→ What the task asks:
The expected result is the material below, reproduced exactly from its first line through the line containing "theorem test_line_with_spare_operand_refused : assemble".

→ Supplied material:
*** Begin section ***

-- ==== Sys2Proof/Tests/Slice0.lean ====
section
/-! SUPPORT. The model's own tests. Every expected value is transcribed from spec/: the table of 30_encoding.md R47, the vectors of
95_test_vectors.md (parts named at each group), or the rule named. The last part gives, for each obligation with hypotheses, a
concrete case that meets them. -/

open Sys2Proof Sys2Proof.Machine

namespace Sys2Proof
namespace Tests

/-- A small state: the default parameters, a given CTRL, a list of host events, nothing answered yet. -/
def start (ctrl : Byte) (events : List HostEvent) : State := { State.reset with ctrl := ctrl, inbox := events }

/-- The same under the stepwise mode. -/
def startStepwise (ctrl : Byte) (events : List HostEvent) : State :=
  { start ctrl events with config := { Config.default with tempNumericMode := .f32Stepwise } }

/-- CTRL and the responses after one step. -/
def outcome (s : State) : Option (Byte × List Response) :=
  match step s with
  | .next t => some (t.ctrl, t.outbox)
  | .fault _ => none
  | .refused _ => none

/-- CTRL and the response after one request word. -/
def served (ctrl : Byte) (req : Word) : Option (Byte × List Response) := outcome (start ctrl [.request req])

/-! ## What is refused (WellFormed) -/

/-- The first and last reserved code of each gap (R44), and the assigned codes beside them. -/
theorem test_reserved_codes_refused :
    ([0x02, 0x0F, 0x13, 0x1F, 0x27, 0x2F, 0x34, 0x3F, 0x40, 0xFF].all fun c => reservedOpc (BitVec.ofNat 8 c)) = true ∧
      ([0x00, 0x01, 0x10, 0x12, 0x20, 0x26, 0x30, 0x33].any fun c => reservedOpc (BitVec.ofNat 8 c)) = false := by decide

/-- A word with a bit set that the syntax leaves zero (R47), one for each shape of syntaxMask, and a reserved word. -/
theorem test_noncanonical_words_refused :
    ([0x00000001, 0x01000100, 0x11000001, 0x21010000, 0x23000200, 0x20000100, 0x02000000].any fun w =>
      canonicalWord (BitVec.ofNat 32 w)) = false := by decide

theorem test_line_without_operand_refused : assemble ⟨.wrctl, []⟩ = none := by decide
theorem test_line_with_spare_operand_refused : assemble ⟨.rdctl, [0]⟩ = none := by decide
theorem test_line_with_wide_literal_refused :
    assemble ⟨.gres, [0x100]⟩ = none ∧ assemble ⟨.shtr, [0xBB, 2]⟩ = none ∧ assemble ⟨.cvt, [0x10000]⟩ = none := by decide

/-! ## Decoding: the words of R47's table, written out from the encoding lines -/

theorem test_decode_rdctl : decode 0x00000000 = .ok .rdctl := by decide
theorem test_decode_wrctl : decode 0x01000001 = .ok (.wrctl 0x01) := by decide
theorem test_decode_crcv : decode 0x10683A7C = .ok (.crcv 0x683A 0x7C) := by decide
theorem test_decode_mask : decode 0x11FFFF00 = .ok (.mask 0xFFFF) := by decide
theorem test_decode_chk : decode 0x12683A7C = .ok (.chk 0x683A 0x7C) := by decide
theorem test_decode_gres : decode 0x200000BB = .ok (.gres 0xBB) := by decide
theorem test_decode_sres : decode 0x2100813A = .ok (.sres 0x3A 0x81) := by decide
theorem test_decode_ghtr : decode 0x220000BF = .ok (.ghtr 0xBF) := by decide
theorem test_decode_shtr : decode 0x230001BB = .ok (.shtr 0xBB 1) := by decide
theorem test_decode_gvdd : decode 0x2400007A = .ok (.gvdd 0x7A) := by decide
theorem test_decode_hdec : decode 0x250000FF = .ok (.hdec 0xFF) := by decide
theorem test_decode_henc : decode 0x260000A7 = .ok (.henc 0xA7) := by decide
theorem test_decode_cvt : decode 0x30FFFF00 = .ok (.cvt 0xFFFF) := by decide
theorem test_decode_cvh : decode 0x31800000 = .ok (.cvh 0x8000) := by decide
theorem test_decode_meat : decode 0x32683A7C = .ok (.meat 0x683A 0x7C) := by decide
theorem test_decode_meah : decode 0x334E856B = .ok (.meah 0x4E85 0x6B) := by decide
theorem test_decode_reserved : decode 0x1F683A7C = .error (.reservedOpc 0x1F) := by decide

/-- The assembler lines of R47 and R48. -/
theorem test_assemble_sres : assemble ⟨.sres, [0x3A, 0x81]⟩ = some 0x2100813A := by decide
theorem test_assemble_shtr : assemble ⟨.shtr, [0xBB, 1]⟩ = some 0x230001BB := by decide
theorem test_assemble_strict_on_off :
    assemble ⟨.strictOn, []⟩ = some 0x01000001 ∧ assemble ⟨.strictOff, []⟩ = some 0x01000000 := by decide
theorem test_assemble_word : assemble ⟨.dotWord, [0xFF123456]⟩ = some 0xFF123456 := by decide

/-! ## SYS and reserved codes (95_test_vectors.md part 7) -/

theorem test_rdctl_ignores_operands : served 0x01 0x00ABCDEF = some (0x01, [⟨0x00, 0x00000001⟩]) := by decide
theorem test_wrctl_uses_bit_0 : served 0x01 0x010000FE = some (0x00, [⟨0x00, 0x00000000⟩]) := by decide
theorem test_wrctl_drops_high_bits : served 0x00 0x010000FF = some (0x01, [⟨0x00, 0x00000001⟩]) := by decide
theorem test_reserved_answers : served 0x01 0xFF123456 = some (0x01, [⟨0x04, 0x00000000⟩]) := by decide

*** End section ***

→ Expected answer:
-- ==== Sys2Proof/Tests/Slice0.lean ====
section
/-! SUPPORT. The model's own tests. Every expected value is transcribed from spec/: the table of 30_encoding.md R47, the vectors of
95_test_vectors.md (parts named at each group), or the rule named. The last part gives, for each obligation with hypotheses, a
concrete case that meets them. -/

open Sys2Proof Sys2Proof.Machine

namespace Sys2Proof
namespace Tests

/-- A small state: the default parameters, a given CTRL, a list of host events, nothing answered yet. -/
def start (ctrl : Byte) (events : List HostEvent) : State := { State.reset with ctrl := ctrl, inbox := events }

/-- The same under the stepwise mode. -/
def startStepwise (ctrl : Byte) (events : List HostEvent) : State :=
  { start ctrl events with config := { Config.default with tempNumericMode := .f32Stepwise } }

/-- CTRL and the responses after one step. -/
def outcome (s : State) : Option (Byte × List Response) :=
  match step s with
  | .next t => some (t.ctrl, t.outbox)
  | .fault _ => none
  | .refused _ => none

/-- CTRL and the response after one request word. -/
def served (ctrl : Byte) (req : Word) : Option (Byte × List Response) := outcome (start ctrl [.request req])

/-! ## What is refused (WellFormed) -/

/-- The first and last reserved code of each gap (R44), and the assigned codes beside them. -/
theorem test_reserved_codes_refused :
    ([0x02, 0x0F, 0x13, 0x1F, 0x27, 0x2F, 0x34, 0x3F, 0x40, 0xFF].all fun c => reservedOpc (BitVec.ofNat 8 c)) = true ∧
      ([0x00, 0x01, 0x10, 0x12, 0x20, 0x26, 0x30, 0x33].any fun c => reservedOpc (BitVec.ofNat 8 c)) = false := by decide

/-- A word with a bit set that the syntax leaves zero (R47), one for each shape of syntaxMask, and a reserved word. -/
theorem test_noncanonical_words_refused :
    ([0x00000001, 0x01000100, 0x11000001, 0x21010000, 0x23000200, 0x20000100, 0x02000000].any fun w =>
      canonicalWord (BitVec.ofNat 32 w)) = false := by decide

theorem test_line_without_operand_refused : assemble ⟨.wrctl, []⟩ = none := by decide
theorem test_line_with_spare_operand_refused : assemble ⟨.rdctl, [0]⟩ = none := by decide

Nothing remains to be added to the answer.